The criteria used to determine whether the algorithm has converged
depends on a quadratic form in the gradient of the log likelihood
function with matrix equal to the negative of the inverse of hessian.
The default convergence criteria is set at 0.001. To set the
convergence criteria at another value, include the CONVG
subop with a value of your own choosing. For example:
probit dep[y] ind[one x] convg[0.0001]
would set a more stringent criteria for convergence.
By default, the maximum likelihood routines continue for a maximum
of fifteen iterations. To increase (or decrease) the iteration
limit, include the MAXIT subop. For example:
logit dep[y] ind[one x] maxit[50]
would allow SST to continue for up to fifty iterations.

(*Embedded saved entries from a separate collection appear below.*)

/-- A record that completes OK signals its marker; what follows reaches no field. -/
theorem State.complete_ok (e q index : Nat) (hw : Bool) (result : W64) : s.complete e q index 0 0 hw result = s ∨
    ∃ r, Changes completionParts (s.signalRef e q index r) (s.complete e q index 0 0 hw result) := by
  unfold State.complete
  split
  · exact .inl rfl
  · rename_i x hx
    refine .inr ⟨x.raw, ?_⟩
    have hrefl (u : State) : Changes completionParts u u := .refl _ u
    simp only [beq_self_eq_true, Bool.true_and, Bool.and_true, Bool.true_or, Bool.or_false, Bool.not_true, if_true]
    refine State.retireQueue_changes (State.setQueue_changes (.when ?counted ?_) (hL := by decide)) (hL := by decide)
    case counted =>
      refine State.countWm_changes (.when (.unless (hrefl _) ?_) ?_) (by decide) (hL := by decide)
      · exact State.writeCqe_changes (hrefl _) (hL := by decide)
      · exact State.msixSend_changes (hrefl _) (hL := by decide)
    exact State.setF_changes (hrefl _) (Part.mem_elem rfl) (hL := by decide)

theorem State.complete_markersStay (e q index : Nat) (hw : Bool) (result : W64) (f : FieldAddr) :
    MarkersStay f s (s.complete e q index 0 0 hw result) := by
  rcases State.complete_ok e q index hw result with h | ⟨r, h⟩
  · rw [h]; exact MarkersStay.refl f s
  · exact (State.signalRef_markersStay e q index r f).trans (h.markersStay (by decide) f)

/-! ### MARKER_UPDATE (R424) -/

/-- The marker unit of a field after its operations. -/
def State.marksApplied (s : State) (f : FieldAddr) : State :=
  (sortOps (s.fieldSt f).mops).foldl (fun s op => s.applyMark f op) (s.setField f { s.fieldSt f with mops := [] })

theorem State.value_marksApplied (m : Nat) : (((s.marksApplied f).fieldSt f).marker m).value =
    (sortOps (s.fieldSt f).mops).foldl (fun v op => op.valueAt m v) (((s.fieldSt f).marker m).value) := by
  unfold State.marksApplied
  rw [State.value_applyMarks, State.fieldSt_setField_same]
  rfl

/-- The parts that waits and watches, answers to frames and stream contexts change in MARKER_UPDATE. -/
def evaluationParts : List Part :=
  [.page .SEN, .page .VPT, .risen, .ahead, .tiles, .hostOut, .hostHeld, .fwIrq, .msix, .ctxs, .queues, .links, .wire]

/-- MARKER_UPDATE of a field in service applies the operations; what follows leaves the markers alone. -/
theorem exec_markerUpdate (hlost : (s.fieldSt f).lost = false) (hreset : (s.fieldSt f).resetting = false)
    (hlayby : s.inLayby f = false) : ∃ t, exec (.markerUpdate f) s = .next t ∧ MarkersStay f (s.marksApplied f) t := by
  have hserves : ¬ ((s.fieldSt f).lost || (s.fieldSt f).resetting || s.inLayby f) = true := by simp [hlost, hreset, hlayby]
  have hrefl (u : State) : Changes evaluationParts u u := .refl _ u
  refine ⟨_, (congrArg Host.Outcome.next (if_neg hserves) :), ?_⟩
  refine (Changes.markersStay (l := evaluationParts) (.foldl (.foldl ?evaluated ?answered) ?dried) (by decide) f).trans
    (.foldl (fun u op => ?completed) _ _)
  case evaluated => exact State.evalWatches_changes (State.evalWaits_changes (hrefl _) (hL := by decide)) (hL := by decide)
  case answered =>
    intro u op hu
    split
    · exact State.sendFrame_changes hu (hL := by decide)
    · exact hu
  case dried => exact fun u k hu => State.noteDry_changes hu (hL := by decide)
  case completed =>
    split
    · exact State.complete_markersStay ..
    · exact MarkersStay.refl f u

theorem runsTo_markerUpdate (hlost : (s.fieldSt f).lost = false) (hreset : (s.fieldSt f).resetting = false)
    (hlayby : s.inLayby f = false) : RunsTo (.markerUpdate f) s (fun t => ∀ m, ((t.fieldSt f).marker m).value =
      (sortOps (s.fieldSt f).mops).foldl (fun v op => op.valueAt m v) ((s.fieldSt f).marker m).value) := by
  obtain ⟨t, hnext, hstay⟩ := exec_markerUpdate hlost hreset hlayby
  exact ⟨t, hnext, fun m => (congrArg Marker.value (hstay.marker m)).trans (State.value_marksApplied m)⟩

/-! ### Watches (R427, R440) -/

section
variable {k : Nat} {w : Watch}

/-- The task's watch is disarmed. -/
def State.disarmWatch (s : State) (a : TileAddr) (k : Nat) : State :=
  s.setTile a ((s.tile a).setTask k { (s.tile a).task k with watch := none })

theorem State.watch_disarmWatch : (((s.disarmWatch a k).tile a).task k).watch = none := by
  rw [State.disarmWatch, State.tile_setTile_same, Tile.task_setTask_same]

theorem State.tile_disarmWatch_ne {b : TileAddr} (h : b ≠ a) : (s.disarmWatch a k).tile b = s.tile b := by
  rw [State.disarmWatch, State.tile_setTile, if_neg h]

theorem State.cq_disarmWatch : ((s.disarmWatch a k).tile a).cq = (s.tile a).cq := by
  rw [State.disarmWatch, State.tile_setTile_same, Tile.setTask_cq]

theorem State.epoch_disarmWatch : ((s.disarmWatch a k).tile a).epoch = (s.tile a).epoch := by
  rw [State.disarmWatch, State.tile_setTile_same, Tile.setTask_epoch]

theorem State.disarmWatch_changes : Changes [.tiles] s (s.disarmWatch a k) := State.setTile_changes (.refl _ s) (hL := by decide)

/-- A token of the tile's own epoch enters its queue (R104). -/
theorem State.enterCq_ownEpoch {n : Nat} {c : CtlTok} (h : c.epoch = (s.tile a).epoch) :
    s.enterCq a n c = s.setTile a ((s.tile a).setCq n ((s.tile a).cqOf n ++ [c])) := by
  simp [State.enterCq, h]

theorem Tile.cqOf_setCq_same (x : Tile) (n : Nat) (q : List CtlTok) : (x.setCq n q).cqOf n = q := look_put_same _ _ _ _

theorem exec_watchDelivery {task : Fin 4} (hw : ((s.tile a).task task).watch = some w) (hruns : s.tileRuns a = true)
    (hsat : w.satisfied = true) (hroom : (s.tile a).cqRoom w.cq = true) : exec (.watchDelivery a task) s =
      .next (((s.disarmWatch a task).enterCq a w.cq { kind := 7, value := w.token, epoch := (s.tile a).epoch }).count
        C.MRK_WATCHES_FIRED a.fld.inst 1) := by
  change execWatchDelivery a task s = _
  unfold execWatchDelivery
  dsimp only
  rw [hw]
  dsimp only
  rw [if_pos (by simp [hruns, hsat, hroom])]
  rfl

theorem runsTo_watchDelivery {task : Fin 4} (hw : ((s.tile a).task task).watch = some w) (hruns : s.tileRuns a = true)
    (hsat : w.satisfied = true) (hroom : (s.tile a).cqRoom w.cq = true) :
    RunsTo (.watchDelivery a task) s (fun t => ((t.tile a).task task).watch = none ∧ (∀ b, b ≠ a → t.tile b = s.tile b) ∧
      (t.tile a).cqOf w.cq = (s.tile a).cqOf w.cq ++ [{ kind := 7, value := w.token, epoch := (s.tile a).epoch }] ∧
      t.getC C.MRK_WATCHES_FIRED a.fld.inst = min (2 ^ 48 - 1) (s.getC C.MRK_WATCHES_FIRED a.fld.inst + 1)) := by
  refine ⟨_, exec_watchDelivery hw hruns hsat hroom, ?_⟩
  rw [State.enterCq_ownEpoch State.epoch_disarmWatch.symm]
  refine ⟨?_, fun b hb => ?_, ?_, ?_⟩
  · rw [State.tile_count, State.tile_setTile_same]
    exact State.watch_disarmWatch
  · rw [State.tile_count, State.tile_setTile, if_neg hb, State.tile_disarmWatch_ne hb]
  · rw [State.tile_count, State.tile_setTile_same, Tile.cqOf_setCq_same, Tile.cqOf, State.cq_disarmWatch]
    rfl
  · rw [State.getC_count_narrow _ _ _ rfl]
    rfl

/-- WATCH_TIMEOUT after the watch is disarmed: counted, captured, recorded once, and a cause of the pass. -/
theorem exec_watchTimeout {task : Fin 4} (hw : ((s.tile a).task task).watch = some w) (hsat : w.satisfied = false)
    (hlost : (s.fieldSt a.fld).lost = false) (hreset : (s.fieldSt a.fld).resetting = false) :
    ∃ r : ErrRec, exec (.watchTimeout a task) s =
      .next (((((s.disarmWatch a task).count C.MRK_TIMEOUTS a.fld.inst 1).markerCapture a.fld 0 a.row a.col task w.marker 0).raiseOnce
        a.fld.inst r).fieldTimeout a.fld a.row a.col true) := by
  change ∃ r, execWatchTimeout a task s = _
  unfold execWatchTimeout
  dsimp only
  rw [hw]
  dsimp only
  rw [if_neg (by simp [hsat, hlost, hreset])]
  exact ⟨_, rfl⟩

theorem State.getC_timeouts_markerCapture (kind row col task index blocks i : Nat) :
    (s.markerCapture f kind row col task index blocks).getC C.MRK_TIMEOUTS i = s.getC C.MRK_TIMEOUTS i := by
  refine congrArg BitVec.toNat (State.reg_captureFirst_ne _ _ _ _ _ _ ?_ ?_) <;>
    simp [regKey_eq, C.MRK_TIMEOUTS, F.MRK_TO_FIRST_VALID]

theorem runsTo_watchTimeout {task : Fin 4} (hw : ((s.tile a).task task).watch = some w) (hsat : w.satisfied = false)
    (hlost : (s.fieldSt a.fld).lost = false) (hreset : (s.fieldSt a.fld).resetting = false) :
    RunsTo (.watchTimeout a task) s (fun t => ((t.tile a).task task).watch = none ∧ (∀ b, b ≠ a → t.tile b = s.tile b) ∧
      (t.tile a).cq = (s.tile a).cq ∧ t.getC C.MRK_TIMEOUTS a.fld.inst = min (2 ^ 48 - 1) (s.getC C.MRK_TIMEOUTS a.fld.inst + 1)) := by
  obtain ⟨r, hnext⟩ := exec_watchTimeout hw hsat hlost hreset
  let u := ((s.disarmWatch a task).count C.MRK_TIMEOUTS a.fld.inst 1).markerCapture a.fld 0 a.row a.col task w.marker 0
  have hafter : Changes [.recOnce, .records, .causes] u ((u.raiseOnce a.fld.inst r).fieldTimeout a.fld a.row a.col true) :=
    State.fieldTimeout_changes (State.raiseOnce_changes (.refl _ u) (hL := by decide)) (hL := by decide)
  have htile (b : TileAddr) : u.tile b = (s.disarmWatch a task).tile b := by
    exact (State.captureFirst_only ..).tile b |>.trans (State.tile_count ..)
  refine ⟨_, hnext, ?_, fun b hb => ?_, ?_, ?_⟩
  · rw [hafter.tile (by decide), htile, State.watch_disarmWatch]
  · rw [hafter.tile (by decide), htile, State.tile_disarmWatch_ne hb]
  · rw [hafter.tile (by decide), htile, State.cq_disarmWatch]
  · rw [hafter.getC (by decide), State.getC_timeouts_markerCapture, State.getC_count_narrow _ _ _ rfl,
      State.disarmWatch_changes.getC (by decide)]

end

/-! ### Barriers: what leaves a channel alone -/

/-- From s to t a barrier channel stands still: its generation, its state and the plane's count of completions. -/
structure ChannelStays (p : Fin 2) (ch : Fin 16) (s t : State) : Prop where
  gen : t.getF (F.MLW_CH_GEN ch) p = s.getF (F.MLW_CH_GEN ch) p
  state : t.getF (F.MLW_CH_STATE ch) p = s.getF (F.MLW_CH_STATE ch) p
  completions : t.getC C.MLW_COMPLETIONS p = s.getC C.MLW_COMPLETIONS p

theorem ChannelStays.refl (p : Fin 2) (ch : Fin 16) (s : State) : ChannelStays p ch s s := ⟨rfl, rfl, rfl⟩

theorem ChannelStays.trans (h : ChannelStays p ch s t) (k : ChannelStays p ch t u) : ChannelStays p ch s u :=
  ⟨k.gen.trans h.gen, k.state.trans h.state, k.completions.trans h.completions⟩

theorem Changes.channelStays (h : Changes l s t) (hl : Part.page .MLW ∉ l) : ChannelStays p ch s t :=
  ⟨h.getF hl p, h.getF hl p, h.getC hl p⟩

/-- Fields whose bits lie apart, of one register or of two. -/
theorem State.getF_setF_apart {b g : Fld} (h : b.hi < g.lo ∨ g.hi < b.lo) (i j v : Nat) : (s.setF b i v).getF g j = s.getF g j := by
  rw [State.getF_setF]
  split
  · rename_i hkey
    rw [wbits_setBits_ne _ _ _ _ _ _ h]
    unfold State.getF State.reg
    rw [hkey]
  · rfl

theorem State.setBridged_channelStays {c : Nat} (hc : c < 16) (v : Nat) : ChannelStays p ch s (s.setF (F.MLW_CH_BRIDGED c) p v) := by
  refine ⟨State.getF_setF_apart (.inl (by simp [F.MLW_CH_BRIDGED, F.MLW_CH_GEN])) _ _ _,
    State.getF_setF_apart (.inr (by simp [F.MLW_CH_BRIDGED, F.MLW_CH_STATE])) _ _ _, congrArg BitVec.toNat ?_⟩
  rw [State.reg_setF, if_neg]
  simp only [C.MLW_COMPLETIONS, F.MLW_CH_BRIDGED]
  exact regKey_ne_of_off (by omega) (by omega) (by omega)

At each iteration, SST normally picks a direction to search in the
parameter space and attempts to pick the optimum stepsize for taking
a step in this direction. Occasionally, the program will fail to
find a stepsize which will increase the likelihood and will
report a convergence failure. You may force SST to take a fixed
stepsize of your own choosing at each iteration by including the
STEP subop which takes as its argument a positive number:
tobit dep[y] ind[one x] step[1.0]
With the above command, SST will use a stepsize of one at each
iteration.
If SST has difficulty achieving convergence, it is a good idea to
increase the amount of information that the program prints at each
iteration using the PRT subop. The default level of printing
is one and includes the value of the likelihood function at each
iteration, stepsize, and the convergence criteria. To have SST
print out the covariance matrix after the last iteration, increase
the print level to two. To have parameter values output at each
iteration, set the print level at three. A common problem is
incorrectly specified derivatives. SST will calculate numerical
derivatives and print them on the first iteration if you set the
print level at four. For example:
mnl dep[y] ivalt[constant: one one x: x1 x2] prt[4]
will produce the maximum available output.